**WORK ORDER**
Among the entries that follow, find every line with the word "true" and copy it.

**INFORMATION SUPPLIED**
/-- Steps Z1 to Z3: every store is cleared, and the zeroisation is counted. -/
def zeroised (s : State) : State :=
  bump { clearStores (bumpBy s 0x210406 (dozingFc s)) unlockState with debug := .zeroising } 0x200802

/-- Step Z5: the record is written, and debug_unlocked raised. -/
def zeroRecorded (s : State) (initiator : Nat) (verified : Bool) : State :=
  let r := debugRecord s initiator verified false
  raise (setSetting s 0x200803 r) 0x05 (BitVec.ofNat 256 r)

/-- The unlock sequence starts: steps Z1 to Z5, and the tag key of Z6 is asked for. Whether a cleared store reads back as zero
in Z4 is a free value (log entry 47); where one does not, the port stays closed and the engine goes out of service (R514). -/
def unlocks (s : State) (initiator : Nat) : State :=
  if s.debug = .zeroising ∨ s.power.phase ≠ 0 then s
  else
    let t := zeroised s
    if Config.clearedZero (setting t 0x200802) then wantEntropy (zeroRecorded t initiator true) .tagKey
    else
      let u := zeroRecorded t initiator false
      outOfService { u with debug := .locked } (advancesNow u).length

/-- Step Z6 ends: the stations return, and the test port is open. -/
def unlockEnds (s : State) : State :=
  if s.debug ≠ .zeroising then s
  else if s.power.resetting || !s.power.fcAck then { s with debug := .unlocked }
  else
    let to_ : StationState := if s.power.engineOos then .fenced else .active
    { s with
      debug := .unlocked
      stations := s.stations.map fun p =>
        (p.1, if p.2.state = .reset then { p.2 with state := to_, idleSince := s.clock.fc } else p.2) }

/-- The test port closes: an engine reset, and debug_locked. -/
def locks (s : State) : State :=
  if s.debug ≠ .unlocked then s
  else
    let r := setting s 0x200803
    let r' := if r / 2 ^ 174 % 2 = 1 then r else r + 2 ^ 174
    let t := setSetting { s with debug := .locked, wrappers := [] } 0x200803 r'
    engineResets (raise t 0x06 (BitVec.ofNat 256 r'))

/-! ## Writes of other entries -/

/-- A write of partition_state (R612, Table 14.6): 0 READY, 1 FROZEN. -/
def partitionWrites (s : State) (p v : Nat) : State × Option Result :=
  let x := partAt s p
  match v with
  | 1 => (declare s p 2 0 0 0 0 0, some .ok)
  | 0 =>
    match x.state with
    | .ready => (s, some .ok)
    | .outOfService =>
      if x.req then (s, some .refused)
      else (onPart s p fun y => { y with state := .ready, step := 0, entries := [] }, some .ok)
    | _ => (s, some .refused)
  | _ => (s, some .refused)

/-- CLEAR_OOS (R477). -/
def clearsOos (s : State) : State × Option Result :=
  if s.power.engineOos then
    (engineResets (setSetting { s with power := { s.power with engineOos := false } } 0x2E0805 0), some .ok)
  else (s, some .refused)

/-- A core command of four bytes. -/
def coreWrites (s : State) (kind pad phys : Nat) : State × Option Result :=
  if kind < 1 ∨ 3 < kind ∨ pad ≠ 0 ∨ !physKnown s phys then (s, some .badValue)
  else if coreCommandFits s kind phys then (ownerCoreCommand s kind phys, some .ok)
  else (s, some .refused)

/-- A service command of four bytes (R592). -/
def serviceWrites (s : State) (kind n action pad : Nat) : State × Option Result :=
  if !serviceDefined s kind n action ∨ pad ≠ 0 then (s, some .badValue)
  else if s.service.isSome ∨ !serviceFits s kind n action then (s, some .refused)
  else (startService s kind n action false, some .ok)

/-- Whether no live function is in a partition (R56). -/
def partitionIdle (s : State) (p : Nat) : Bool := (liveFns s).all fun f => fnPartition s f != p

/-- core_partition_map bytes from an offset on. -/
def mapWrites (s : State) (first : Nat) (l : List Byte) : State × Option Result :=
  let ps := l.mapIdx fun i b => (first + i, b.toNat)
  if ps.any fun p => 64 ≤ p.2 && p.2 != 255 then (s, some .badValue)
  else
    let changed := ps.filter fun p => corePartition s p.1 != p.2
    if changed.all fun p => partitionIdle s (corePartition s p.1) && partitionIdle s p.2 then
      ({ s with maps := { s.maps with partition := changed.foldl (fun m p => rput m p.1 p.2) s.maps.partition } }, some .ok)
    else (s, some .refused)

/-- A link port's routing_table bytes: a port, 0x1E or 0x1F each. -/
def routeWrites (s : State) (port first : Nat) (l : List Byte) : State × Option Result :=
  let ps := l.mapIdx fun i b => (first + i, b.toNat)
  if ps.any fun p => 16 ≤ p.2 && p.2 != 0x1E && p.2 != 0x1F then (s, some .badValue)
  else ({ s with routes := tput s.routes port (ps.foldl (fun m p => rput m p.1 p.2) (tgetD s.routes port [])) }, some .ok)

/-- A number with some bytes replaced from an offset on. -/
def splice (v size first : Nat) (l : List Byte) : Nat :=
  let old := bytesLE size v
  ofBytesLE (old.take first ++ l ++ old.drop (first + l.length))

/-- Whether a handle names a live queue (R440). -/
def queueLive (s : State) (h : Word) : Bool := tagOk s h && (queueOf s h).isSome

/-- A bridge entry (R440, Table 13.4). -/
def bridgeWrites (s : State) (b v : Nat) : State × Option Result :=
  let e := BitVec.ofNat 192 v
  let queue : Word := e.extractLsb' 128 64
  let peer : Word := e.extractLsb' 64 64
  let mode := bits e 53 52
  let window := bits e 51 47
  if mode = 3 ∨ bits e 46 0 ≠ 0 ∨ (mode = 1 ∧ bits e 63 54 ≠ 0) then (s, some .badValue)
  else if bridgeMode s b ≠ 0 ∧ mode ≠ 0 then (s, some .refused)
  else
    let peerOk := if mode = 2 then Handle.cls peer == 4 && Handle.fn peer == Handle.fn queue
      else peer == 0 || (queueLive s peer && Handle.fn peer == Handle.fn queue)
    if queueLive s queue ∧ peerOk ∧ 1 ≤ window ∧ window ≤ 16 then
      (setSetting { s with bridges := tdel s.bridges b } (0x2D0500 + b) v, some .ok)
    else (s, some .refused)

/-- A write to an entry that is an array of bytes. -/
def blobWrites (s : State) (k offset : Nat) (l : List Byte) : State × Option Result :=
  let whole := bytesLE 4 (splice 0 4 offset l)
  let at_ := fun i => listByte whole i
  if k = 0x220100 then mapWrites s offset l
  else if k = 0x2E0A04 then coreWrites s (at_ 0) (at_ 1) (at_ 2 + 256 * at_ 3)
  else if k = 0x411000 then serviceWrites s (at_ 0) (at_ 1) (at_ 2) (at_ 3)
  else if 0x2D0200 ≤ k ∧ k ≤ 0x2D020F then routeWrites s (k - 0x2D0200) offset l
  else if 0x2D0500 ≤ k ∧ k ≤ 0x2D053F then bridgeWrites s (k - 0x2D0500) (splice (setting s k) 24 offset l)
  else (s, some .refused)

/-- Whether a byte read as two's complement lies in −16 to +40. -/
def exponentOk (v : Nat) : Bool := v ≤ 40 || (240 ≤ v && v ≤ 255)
---
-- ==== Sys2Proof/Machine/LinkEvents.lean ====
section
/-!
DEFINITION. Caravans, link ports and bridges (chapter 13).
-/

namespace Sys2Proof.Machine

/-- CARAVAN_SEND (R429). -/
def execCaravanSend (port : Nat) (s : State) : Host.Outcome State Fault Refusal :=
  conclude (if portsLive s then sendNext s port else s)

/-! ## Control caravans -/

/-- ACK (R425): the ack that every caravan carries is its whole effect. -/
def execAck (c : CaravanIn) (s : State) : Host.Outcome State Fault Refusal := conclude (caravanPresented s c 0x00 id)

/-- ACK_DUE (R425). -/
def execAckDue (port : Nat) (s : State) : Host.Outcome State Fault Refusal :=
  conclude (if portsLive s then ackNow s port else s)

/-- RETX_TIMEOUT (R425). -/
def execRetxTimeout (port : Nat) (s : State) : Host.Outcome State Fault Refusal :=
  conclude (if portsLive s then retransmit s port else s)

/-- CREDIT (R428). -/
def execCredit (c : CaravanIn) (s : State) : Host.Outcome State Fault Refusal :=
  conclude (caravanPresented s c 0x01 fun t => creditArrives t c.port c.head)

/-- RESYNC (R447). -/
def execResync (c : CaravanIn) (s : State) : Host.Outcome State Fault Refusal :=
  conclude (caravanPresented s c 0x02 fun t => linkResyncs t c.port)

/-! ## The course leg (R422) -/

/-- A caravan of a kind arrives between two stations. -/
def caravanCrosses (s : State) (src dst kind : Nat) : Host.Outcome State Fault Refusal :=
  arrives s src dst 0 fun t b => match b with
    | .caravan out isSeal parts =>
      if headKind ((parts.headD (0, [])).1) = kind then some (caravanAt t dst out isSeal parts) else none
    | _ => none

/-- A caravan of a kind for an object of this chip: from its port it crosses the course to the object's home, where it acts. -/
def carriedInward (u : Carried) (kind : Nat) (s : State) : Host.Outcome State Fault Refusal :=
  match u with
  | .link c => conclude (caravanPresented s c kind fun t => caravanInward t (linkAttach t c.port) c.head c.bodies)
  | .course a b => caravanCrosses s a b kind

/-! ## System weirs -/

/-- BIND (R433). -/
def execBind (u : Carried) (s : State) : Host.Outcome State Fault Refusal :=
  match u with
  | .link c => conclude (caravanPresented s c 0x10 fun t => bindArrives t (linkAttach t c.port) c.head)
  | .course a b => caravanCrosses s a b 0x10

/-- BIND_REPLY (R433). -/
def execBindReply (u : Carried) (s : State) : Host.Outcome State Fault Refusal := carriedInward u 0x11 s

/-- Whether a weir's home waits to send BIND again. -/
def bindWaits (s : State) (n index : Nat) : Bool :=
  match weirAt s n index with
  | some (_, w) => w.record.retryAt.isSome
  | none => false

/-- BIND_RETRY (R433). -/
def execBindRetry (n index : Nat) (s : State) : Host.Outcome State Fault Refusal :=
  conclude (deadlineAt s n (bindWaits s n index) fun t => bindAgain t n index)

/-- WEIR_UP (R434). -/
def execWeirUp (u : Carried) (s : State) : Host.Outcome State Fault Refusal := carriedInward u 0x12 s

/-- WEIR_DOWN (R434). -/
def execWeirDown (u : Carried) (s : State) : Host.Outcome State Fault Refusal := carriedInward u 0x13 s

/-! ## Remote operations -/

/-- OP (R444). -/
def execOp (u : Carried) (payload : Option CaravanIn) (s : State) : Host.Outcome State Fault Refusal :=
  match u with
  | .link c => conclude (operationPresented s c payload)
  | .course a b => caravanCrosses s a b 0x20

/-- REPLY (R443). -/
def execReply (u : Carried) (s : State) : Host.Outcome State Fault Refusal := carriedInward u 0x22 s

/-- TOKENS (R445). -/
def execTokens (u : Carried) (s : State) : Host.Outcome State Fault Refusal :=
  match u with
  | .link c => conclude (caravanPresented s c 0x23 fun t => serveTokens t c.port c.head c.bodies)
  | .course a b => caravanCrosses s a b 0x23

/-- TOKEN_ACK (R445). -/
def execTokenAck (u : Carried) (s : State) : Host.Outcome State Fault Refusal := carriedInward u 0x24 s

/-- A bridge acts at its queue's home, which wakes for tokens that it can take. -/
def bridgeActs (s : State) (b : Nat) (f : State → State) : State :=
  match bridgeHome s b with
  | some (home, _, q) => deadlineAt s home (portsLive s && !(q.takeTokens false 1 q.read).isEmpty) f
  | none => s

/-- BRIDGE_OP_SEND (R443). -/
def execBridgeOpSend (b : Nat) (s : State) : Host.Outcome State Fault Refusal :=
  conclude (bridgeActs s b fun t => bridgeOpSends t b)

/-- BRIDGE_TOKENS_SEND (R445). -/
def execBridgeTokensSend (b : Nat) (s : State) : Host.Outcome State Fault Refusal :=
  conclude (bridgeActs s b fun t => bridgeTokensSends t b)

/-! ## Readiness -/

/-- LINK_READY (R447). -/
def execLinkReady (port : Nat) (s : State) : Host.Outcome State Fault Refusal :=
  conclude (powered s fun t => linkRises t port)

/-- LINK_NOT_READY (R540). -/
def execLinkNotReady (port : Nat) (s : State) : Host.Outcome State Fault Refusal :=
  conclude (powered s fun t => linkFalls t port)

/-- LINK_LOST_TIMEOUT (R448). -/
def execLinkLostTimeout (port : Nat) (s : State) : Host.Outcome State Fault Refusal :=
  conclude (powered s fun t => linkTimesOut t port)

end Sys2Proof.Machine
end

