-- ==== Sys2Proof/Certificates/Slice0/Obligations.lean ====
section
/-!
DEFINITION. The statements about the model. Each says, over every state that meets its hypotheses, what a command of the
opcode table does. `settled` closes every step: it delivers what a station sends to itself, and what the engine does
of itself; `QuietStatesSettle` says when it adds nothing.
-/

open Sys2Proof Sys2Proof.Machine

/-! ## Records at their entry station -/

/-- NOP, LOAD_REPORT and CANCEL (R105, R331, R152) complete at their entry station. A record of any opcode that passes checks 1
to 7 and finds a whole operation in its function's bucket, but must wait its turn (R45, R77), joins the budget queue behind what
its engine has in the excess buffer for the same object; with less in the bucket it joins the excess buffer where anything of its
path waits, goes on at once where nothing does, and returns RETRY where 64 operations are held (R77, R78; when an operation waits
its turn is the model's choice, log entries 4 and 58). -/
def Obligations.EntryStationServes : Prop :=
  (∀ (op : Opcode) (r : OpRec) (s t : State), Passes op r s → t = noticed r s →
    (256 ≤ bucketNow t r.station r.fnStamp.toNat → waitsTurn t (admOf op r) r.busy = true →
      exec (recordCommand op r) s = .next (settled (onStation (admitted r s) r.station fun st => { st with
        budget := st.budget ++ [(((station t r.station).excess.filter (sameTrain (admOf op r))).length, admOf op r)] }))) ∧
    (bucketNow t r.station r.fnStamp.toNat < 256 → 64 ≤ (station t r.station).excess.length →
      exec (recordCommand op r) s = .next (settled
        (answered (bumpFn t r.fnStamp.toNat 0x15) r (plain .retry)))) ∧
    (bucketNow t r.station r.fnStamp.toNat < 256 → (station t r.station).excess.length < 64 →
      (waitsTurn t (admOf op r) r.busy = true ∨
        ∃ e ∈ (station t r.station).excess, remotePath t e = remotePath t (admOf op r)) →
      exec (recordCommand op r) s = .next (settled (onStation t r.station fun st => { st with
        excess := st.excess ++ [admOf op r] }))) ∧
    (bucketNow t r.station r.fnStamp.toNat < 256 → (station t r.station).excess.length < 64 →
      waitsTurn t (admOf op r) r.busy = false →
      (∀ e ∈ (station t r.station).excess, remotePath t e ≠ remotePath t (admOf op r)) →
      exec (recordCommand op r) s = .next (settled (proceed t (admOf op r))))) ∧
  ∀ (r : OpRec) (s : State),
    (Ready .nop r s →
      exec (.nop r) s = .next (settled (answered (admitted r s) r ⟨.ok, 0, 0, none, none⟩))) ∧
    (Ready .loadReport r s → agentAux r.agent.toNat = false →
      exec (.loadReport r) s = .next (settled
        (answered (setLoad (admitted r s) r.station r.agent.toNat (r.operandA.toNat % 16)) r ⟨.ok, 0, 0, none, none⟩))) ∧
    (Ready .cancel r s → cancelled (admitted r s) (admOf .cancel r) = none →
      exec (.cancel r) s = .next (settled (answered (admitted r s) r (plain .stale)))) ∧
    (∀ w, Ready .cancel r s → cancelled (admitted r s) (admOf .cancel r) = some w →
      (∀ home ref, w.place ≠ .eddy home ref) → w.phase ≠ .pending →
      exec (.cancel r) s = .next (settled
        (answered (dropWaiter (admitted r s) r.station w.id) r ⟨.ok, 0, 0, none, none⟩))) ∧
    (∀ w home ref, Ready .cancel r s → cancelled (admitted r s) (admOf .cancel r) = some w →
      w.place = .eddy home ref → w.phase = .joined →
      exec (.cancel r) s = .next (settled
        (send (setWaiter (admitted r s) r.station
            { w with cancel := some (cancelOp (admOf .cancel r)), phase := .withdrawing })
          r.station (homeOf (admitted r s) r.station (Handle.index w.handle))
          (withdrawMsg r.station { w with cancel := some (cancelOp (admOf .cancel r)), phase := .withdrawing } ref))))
==
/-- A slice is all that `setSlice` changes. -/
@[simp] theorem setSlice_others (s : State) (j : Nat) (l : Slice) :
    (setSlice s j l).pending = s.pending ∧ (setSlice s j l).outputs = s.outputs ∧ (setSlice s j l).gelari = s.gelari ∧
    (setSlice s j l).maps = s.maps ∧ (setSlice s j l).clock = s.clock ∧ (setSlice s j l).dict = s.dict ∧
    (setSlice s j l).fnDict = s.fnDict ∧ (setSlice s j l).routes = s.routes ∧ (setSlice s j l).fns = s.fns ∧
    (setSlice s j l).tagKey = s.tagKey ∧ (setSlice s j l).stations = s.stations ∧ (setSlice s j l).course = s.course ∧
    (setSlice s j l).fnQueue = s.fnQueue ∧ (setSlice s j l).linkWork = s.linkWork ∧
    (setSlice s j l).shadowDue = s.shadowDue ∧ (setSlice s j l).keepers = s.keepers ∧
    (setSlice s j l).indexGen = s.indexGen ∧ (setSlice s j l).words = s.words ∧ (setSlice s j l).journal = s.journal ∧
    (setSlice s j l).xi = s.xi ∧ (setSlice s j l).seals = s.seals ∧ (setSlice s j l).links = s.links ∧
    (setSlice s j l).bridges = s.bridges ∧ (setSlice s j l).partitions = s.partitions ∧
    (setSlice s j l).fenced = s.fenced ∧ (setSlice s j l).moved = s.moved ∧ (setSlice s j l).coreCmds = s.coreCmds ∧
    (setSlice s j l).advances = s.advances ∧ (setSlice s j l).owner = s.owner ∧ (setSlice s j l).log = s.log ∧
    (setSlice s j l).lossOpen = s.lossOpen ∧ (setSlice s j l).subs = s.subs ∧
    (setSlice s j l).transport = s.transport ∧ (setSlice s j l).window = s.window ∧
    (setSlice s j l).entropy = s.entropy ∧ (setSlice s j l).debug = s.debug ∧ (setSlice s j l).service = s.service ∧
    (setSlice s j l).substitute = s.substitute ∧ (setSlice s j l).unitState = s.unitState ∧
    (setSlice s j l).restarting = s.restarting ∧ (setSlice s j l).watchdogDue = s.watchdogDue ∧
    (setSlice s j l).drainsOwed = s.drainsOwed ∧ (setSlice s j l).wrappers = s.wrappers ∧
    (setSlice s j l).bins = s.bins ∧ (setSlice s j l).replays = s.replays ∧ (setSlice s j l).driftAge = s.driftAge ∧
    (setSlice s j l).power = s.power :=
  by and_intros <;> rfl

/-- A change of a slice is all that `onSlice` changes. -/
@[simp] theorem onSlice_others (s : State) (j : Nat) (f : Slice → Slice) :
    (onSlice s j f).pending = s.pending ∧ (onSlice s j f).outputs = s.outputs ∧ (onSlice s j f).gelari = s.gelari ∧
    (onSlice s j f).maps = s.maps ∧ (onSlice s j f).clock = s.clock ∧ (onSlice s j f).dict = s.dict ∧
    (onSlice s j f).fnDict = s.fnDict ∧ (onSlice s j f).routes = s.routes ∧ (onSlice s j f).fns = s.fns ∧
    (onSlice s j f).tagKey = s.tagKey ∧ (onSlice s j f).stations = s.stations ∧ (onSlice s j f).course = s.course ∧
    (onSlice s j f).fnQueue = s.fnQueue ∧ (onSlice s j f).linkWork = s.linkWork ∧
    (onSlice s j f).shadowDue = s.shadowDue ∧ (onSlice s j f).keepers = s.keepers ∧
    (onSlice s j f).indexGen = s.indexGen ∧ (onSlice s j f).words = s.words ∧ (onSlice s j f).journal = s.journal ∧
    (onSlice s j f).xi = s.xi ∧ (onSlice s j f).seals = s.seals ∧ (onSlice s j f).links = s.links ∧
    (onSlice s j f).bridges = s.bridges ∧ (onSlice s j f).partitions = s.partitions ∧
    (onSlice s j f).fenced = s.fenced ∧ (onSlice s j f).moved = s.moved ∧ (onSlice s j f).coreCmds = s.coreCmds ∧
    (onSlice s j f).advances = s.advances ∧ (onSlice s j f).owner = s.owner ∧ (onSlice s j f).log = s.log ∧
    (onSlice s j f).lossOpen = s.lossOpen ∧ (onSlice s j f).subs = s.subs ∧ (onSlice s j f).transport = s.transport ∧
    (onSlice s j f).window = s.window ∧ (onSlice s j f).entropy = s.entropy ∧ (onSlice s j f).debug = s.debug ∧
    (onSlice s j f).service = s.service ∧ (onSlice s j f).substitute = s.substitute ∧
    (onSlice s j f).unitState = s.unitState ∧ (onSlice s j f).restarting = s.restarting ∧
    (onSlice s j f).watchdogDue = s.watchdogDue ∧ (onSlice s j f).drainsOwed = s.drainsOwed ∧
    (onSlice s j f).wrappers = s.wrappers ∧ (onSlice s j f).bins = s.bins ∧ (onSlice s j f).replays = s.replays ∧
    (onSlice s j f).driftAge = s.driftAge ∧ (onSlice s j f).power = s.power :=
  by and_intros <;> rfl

**RESPONSE BELOW**
    if Config.clearedZero (setting t 0x200802) then wantEntropy (zeroRecorded t initiator true) .tagKey
    (256 ≤ bucketNow t r.station r.fnStamp.toNat → waitsTurn t (admOf op r) r.busy = true →
      (waitsTurn t (admOf op r) r.busy = true ∨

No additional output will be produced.